--- Materials provided ---

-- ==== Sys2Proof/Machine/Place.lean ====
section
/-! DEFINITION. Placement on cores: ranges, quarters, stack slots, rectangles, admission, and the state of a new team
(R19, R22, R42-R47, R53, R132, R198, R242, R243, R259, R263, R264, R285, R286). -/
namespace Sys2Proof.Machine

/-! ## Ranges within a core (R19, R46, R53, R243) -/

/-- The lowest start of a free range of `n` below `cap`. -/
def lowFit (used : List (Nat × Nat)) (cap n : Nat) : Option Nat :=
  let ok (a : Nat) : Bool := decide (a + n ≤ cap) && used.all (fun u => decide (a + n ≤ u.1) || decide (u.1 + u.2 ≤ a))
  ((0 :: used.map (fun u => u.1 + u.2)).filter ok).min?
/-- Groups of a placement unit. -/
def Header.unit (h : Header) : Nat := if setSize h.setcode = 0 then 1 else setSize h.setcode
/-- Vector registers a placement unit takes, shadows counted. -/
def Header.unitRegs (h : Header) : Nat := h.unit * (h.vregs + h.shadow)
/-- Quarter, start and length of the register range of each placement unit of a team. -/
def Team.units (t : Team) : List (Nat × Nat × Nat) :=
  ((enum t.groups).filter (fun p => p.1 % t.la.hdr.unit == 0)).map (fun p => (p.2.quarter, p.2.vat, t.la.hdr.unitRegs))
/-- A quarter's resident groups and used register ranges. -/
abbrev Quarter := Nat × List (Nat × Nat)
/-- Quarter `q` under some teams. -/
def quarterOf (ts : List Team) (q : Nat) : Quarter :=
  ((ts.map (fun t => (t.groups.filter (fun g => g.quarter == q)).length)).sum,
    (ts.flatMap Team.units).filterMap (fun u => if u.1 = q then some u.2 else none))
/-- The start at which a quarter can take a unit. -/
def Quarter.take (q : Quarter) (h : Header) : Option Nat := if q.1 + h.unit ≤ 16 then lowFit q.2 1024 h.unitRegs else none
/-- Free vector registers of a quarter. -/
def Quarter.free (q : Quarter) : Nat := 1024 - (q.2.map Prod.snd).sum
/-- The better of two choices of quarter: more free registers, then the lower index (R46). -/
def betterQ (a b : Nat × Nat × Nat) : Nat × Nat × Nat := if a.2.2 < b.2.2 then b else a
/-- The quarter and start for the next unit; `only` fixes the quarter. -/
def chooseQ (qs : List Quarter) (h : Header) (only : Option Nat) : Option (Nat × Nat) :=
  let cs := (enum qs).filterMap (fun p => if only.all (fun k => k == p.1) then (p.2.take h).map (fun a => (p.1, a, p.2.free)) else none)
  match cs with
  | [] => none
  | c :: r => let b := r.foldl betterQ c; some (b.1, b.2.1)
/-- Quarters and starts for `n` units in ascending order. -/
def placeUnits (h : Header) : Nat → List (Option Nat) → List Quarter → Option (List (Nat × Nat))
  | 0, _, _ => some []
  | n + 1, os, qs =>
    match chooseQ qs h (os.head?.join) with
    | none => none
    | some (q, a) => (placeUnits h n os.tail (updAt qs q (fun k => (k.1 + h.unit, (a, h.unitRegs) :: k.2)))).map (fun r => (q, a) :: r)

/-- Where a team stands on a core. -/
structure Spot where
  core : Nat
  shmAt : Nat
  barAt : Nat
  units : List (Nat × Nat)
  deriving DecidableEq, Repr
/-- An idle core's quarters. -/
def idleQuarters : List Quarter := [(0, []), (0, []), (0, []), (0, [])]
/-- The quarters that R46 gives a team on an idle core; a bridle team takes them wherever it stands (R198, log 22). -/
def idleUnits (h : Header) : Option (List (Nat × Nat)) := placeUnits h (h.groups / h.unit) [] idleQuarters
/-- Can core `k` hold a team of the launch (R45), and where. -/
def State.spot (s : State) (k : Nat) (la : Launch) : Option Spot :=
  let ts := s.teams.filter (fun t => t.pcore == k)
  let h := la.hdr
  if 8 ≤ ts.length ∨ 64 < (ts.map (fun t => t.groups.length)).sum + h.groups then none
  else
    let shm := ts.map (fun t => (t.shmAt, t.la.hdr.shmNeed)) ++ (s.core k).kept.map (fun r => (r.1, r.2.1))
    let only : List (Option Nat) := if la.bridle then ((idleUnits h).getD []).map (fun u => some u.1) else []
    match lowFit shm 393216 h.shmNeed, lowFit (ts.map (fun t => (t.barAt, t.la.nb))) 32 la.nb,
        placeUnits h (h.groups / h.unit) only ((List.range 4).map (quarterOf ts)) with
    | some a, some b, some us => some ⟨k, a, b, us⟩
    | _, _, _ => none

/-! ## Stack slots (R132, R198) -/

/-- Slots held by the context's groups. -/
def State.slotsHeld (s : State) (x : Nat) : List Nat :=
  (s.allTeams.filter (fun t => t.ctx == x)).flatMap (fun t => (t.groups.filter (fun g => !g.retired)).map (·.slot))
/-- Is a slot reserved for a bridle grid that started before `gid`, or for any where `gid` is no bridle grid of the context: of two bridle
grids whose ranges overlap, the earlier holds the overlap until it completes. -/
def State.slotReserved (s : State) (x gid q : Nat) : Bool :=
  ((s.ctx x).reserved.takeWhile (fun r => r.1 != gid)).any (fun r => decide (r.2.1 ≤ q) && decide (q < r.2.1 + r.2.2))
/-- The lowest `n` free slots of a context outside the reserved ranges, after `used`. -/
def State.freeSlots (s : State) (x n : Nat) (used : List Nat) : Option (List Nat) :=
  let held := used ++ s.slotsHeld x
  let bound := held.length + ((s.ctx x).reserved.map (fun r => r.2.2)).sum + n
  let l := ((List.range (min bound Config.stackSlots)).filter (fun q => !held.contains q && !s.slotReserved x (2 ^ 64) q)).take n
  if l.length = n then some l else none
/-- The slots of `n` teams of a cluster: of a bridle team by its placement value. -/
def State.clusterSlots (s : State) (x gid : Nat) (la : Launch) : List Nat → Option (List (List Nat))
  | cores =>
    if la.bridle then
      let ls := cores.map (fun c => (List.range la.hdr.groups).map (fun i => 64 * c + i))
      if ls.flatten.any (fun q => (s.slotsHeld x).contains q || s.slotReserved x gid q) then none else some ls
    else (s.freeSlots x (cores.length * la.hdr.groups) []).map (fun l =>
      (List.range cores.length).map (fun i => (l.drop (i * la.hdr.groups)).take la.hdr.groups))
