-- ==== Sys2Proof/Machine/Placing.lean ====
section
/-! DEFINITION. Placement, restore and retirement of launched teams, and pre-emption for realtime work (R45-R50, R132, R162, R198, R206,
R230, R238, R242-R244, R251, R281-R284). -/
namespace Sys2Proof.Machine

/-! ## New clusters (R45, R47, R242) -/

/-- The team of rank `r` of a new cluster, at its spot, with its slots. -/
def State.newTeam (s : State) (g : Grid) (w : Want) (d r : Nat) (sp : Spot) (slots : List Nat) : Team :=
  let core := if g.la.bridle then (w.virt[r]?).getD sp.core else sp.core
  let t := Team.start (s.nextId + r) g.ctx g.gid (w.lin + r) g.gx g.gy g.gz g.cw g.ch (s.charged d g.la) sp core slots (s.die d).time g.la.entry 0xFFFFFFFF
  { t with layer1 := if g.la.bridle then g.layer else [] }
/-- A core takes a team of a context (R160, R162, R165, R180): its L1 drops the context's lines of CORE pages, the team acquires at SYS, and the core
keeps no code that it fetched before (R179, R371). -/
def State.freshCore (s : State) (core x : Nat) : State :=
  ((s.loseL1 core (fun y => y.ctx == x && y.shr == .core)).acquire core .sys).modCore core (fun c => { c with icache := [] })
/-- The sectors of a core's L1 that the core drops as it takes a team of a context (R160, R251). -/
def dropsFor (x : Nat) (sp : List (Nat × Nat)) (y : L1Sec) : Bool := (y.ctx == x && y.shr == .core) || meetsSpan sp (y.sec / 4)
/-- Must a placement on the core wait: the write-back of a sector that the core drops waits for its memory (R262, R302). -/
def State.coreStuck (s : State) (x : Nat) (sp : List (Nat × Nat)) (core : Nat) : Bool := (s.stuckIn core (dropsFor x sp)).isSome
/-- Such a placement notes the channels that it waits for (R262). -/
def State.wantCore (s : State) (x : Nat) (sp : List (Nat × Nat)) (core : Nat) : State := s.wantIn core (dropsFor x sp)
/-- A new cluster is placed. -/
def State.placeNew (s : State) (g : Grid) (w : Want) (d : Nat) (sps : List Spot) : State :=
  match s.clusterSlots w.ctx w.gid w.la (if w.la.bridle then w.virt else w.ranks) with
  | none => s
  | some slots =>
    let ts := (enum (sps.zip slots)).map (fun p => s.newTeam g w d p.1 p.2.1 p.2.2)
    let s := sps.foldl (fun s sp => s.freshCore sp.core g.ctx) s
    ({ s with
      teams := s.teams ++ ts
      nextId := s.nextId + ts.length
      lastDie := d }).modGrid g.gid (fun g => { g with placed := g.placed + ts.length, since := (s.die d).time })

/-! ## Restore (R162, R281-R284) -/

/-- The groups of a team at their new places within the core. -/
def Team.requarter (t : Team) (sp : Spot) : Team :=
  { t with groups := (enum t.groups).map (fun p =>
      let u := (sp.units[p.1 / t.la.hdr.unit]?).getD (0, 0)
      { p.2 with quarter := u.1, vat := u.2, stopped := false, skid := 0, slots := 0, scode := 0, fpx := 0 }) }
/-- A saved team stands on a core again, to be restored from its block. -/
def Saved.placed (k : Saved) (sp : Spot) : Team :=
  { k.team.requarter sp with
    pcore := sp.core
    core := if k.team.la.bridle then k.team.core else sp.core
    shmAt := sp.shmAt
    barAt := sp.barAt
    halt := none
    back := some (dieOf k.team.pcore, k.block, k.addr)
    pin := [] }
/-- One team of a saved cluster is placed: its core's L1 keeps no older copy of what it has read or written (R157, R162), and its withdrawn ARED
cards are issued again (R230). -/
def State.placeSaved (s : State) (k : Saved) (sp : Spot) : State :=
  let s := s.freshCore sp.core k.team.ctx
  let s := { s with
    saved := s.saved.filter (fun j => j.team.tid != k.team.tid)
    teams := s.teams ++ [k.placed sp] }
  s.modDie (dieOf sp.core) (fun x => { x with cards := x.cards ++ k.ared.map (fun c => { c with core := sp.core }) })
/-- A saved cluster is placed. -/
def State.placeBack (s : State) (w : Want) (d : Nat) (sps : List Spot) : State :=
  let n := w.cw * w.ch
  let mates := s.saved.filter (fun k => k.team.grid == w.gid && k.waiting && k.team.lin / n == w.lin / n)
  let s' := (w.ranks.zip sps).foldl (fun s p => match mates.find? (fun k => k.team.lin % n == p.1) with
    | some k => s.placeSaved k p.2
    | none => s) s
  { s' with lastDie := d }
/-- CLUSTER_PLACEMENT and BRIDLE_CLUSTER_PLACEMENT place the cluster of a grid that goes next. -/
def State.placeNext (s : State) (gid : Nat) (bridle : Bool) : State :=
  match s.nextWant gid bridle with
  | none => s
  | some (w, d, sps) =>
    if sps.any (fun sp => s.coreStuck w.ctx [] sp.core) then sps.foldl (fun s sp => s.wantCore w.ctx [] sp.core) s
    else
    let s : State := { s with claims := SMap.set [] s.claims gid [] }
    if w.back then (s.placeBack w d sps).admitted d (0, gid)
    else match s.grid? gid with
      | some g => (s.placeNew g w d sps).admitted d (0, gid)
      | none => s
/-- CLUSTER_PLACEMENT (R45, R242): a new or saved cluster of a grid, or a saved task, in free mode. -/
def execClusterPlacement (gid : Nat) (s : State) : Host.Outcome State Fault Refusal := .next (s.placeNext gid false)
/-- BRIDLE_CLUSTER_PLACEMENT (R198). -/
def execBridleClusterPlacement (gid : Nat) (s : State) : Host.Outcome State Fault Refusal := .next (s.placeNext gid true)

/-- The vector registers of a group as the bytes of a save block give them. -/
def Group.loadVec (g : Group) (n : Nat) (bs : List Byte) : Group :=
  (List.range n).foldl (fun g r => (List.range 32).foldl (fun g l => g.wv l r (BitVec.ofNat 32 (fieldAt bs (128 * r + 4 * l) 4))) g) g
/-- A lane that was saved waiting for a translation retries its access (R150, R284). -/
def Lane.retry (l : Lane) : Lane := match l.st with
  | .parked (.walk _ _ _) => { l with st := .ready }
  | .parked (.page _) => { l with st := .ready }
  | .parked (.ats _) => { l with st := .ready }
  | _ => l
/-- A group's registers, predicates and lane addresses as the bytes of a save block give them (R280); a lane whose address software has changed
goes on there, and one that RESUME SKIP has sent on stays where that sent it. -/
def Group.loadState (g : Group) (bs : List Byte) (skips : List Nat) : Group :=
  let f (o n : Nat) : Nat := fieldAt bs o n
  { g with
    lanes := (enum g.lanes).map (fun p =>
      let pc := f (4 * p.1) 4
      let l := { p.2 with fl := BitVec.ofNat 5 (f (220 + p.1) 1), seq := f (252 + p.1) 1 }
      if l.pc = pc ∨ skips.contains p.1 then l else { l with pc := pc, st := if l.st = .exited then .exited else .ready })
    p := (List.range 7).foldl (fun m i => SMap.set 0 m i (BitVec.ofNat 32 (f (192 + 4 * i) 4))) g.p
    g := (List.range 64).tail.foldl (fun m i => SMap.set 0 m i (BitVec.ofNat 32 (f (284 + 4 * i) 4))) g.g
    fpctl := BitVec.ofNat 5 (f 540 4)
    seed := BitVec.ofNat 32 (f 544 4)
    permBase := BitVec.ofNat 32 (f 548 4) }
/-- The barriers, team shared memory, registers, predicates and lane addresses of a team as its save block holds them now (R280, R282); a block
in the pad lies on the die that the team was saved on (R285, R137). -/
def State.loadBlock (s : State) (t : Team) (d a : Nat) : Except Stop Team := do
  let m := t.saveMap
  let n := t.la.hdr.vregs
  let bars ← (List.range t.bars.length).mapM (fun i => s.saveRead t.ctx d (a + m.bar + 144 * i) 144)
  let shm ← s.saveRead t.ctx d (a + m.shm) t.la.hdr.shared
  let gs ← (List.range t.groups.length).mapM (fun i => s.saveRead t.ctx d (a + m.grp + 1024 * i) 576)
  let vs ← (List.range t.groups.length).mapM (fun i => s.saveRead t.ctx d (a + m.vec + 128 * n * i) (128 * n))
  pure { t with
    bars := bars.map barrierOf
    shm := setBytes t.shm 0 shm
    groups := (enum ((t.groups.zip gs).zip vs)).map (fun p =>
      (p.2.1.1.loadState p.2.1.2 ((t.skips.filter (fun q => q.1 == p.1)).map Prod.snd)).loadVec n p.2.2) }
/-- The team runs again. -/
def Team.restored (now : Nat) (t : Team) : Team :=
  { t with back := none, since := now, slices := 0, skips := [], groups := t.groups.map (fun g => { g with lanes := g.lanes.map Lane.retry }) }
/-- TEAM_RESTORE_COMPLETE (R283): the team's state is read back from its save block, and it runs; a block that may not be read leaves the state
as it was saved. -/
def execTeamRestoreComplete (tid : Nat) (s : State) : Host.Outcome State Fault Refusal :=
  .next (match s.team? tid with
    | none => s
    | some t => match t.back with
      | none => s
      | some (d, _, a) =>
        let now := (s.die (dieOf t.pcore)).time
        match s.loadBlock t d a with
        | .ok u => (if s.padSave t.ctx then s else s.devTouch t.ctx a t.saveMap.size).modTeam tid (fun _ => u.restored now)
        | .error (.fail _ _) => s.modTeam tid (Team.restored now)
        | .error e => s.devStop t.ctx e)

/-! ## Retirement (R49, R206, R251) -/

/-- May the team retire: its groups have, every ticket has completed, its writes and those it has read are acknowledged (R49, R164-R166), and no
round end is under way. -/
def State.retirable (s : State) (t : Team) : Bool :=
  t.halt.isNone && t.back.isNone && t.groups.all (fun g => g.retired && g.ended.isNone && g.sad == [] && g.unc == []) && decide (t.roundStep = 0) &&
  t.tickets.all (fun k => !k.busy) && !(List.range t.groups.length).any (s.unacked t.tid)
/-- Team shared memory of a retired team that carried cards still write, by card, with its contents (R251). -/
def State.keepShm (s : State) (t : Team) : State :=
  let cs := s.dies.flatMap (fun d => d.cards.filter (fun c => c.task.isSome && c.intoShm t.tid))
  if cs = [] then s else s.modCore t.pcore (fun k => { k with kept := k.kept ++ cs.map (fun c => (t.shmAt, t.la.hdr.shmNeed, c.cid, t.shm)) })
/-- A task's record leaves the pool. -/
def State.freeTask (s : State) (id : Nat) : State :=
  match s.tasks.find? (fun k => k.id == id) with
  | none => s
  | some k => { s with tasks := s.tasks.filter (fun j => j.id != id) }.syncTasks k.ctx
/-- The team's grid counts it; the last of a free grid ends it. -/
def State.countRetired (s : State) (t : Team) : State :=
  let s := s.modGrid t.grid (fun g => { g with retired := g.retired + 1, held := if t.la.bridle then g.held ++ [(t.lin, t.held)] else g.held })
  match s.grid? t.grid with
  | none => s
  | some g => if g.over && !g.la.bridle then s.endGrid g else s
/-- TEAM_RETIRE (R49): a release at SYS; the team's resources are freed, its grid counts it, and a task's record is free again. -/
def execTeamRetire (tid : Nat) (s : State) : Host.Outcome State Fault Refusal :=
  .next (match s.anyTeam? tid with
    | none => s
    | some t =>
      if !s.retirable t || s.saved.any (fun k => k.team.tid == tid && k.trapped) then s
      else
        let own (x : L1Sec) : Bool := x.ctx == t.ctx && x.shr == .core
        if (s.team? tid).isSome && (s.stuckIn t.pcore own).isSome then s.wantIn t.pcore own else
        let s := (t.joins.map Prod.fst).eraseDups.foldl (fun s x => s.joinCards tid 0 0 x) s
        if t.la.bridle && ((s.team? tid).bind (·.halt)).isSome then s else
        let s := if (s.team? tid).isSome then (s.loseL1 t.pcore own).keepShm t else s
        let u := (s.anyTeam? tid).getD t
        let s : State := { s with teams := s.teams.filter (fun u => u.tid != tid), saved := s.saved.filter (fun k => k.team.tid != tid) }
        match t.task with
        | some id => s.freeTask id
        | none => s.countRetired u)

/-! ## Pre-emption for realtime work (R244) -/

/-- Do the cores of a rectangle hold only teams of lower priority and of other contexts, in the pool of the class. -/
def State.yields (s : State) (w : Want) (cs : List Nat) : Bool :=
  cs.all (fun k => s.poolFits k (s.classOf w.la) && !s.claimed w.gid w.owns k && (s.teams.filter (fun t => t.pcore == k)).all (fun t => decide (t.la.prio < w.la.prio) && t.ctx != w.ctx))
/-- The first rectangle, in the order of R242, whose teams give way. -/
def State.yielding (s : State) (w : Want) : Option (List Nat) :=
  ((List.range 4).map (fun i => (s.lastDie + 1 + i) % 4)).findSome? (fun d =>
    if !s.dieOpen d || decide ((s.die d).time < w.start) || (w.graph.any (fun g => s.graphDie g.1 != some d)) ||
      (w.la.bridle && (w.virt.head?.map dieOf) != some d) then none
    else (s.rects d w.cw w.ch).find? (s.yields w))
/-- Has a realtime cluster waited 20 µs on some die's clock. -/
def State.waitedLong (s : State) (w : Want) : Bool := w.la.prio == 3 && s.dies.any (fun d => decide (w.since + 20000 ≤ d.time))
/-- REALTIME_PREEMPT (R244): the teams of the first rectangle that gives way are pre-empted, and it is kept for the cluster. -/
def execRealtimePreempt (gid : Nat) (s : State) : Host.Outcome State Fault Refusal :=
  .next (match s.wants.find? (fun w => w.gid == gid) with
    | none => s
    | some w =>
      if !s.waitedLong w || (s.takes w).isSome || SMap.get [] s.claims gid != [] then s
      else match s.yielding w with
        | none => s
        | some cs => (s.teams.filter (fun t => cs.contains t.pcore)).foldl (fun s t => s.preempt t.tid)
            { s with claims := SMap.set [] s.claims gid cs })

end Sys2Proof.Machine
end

---

» **Directions for this task**
The output must consist solely of the lines from the first line of the records through the line containing "index (R46). -/", reproduced exactly.

» **Written response**
-- ==== Sys2Proof/Machine/Place.lean ====
section
/-! DEFINITION. Placement on cores: ranges, quarters, stack slots, rectangles, admission, and the state of a new team
(R19, R22, R42-R47, R53, R132, R198, R242, R243, R259, R263, R264, R285, R286). -/
namespace Sys2Proof.Machine

/-! ## Ranges within a core (R19, R46, R53, R243) -/

/-- The lowest start of a free range of `n` below `cap`. -/
def lowFit (used : List (Nat × Nat)) (cap n : Nat) : Option Nat :=
  let ok (a : Nat) : Bool := decide (a + n ≤ cap) && used.all (fun u => decide (a + n ≤ u.1) || decide (u.1 + u.2 ≤ a))
  ((0 :: used.map (fun u => u.1 + u.2)).filter ok).min?
/-- Groups of a placement unit. -/
def Header.unit (h : Header) : Nat := if setSize h.setcode = 0 then 1 else setSize h.setcode
/-- Vector registers a placement unit takes, shadows counted. -/
def Header.unitRegs (h : Header) : Nat := h.unit * (h.vregs + h.shadow)
/-- Quarter, start and length of the register range of each placement unit of a team. -/
def Team.units (t : Team) : List (Nat × Nat × Nat) :=
  ((enum t.groups).filter (fun p => p.1 % t.la.hdr.unit == 0)).map (fun p => (p.2.quarter, p.2.vat, t.la.hdr.unitRegs))
/-- A quarter's resident groups and used register ranges. -/
abbrev Quarter := Nat × List (Nat × Nat)
/-- Quarter `q` under some teams. -/
def quarterOf (ts : List Team) (q : Nat) : Quarter :=
  ((ts.map (fun t => (t.groups.filter (fun g => g.quarter == q)).length)).sum,
    (ts.flatMap Team.units).filterMap (fun u => if u.1 = q then some u.2 else none))
/-- The start at which a quarter can take a unit. -/
def Quarter.take (q : Quarter) (h : Header) : Option Nat := if q.1 + h.unit ≤ 16 then lowFit q.2 1024 h.unitRegs else none
/-- Free vector registers of a quarter. -/
def Quarter.free (q : Quarter) : Nat := 1024 - (q.2.map Prod.snd).sum
/-- The better of two choices of quarter: more free registers, then the lower index (R46). -/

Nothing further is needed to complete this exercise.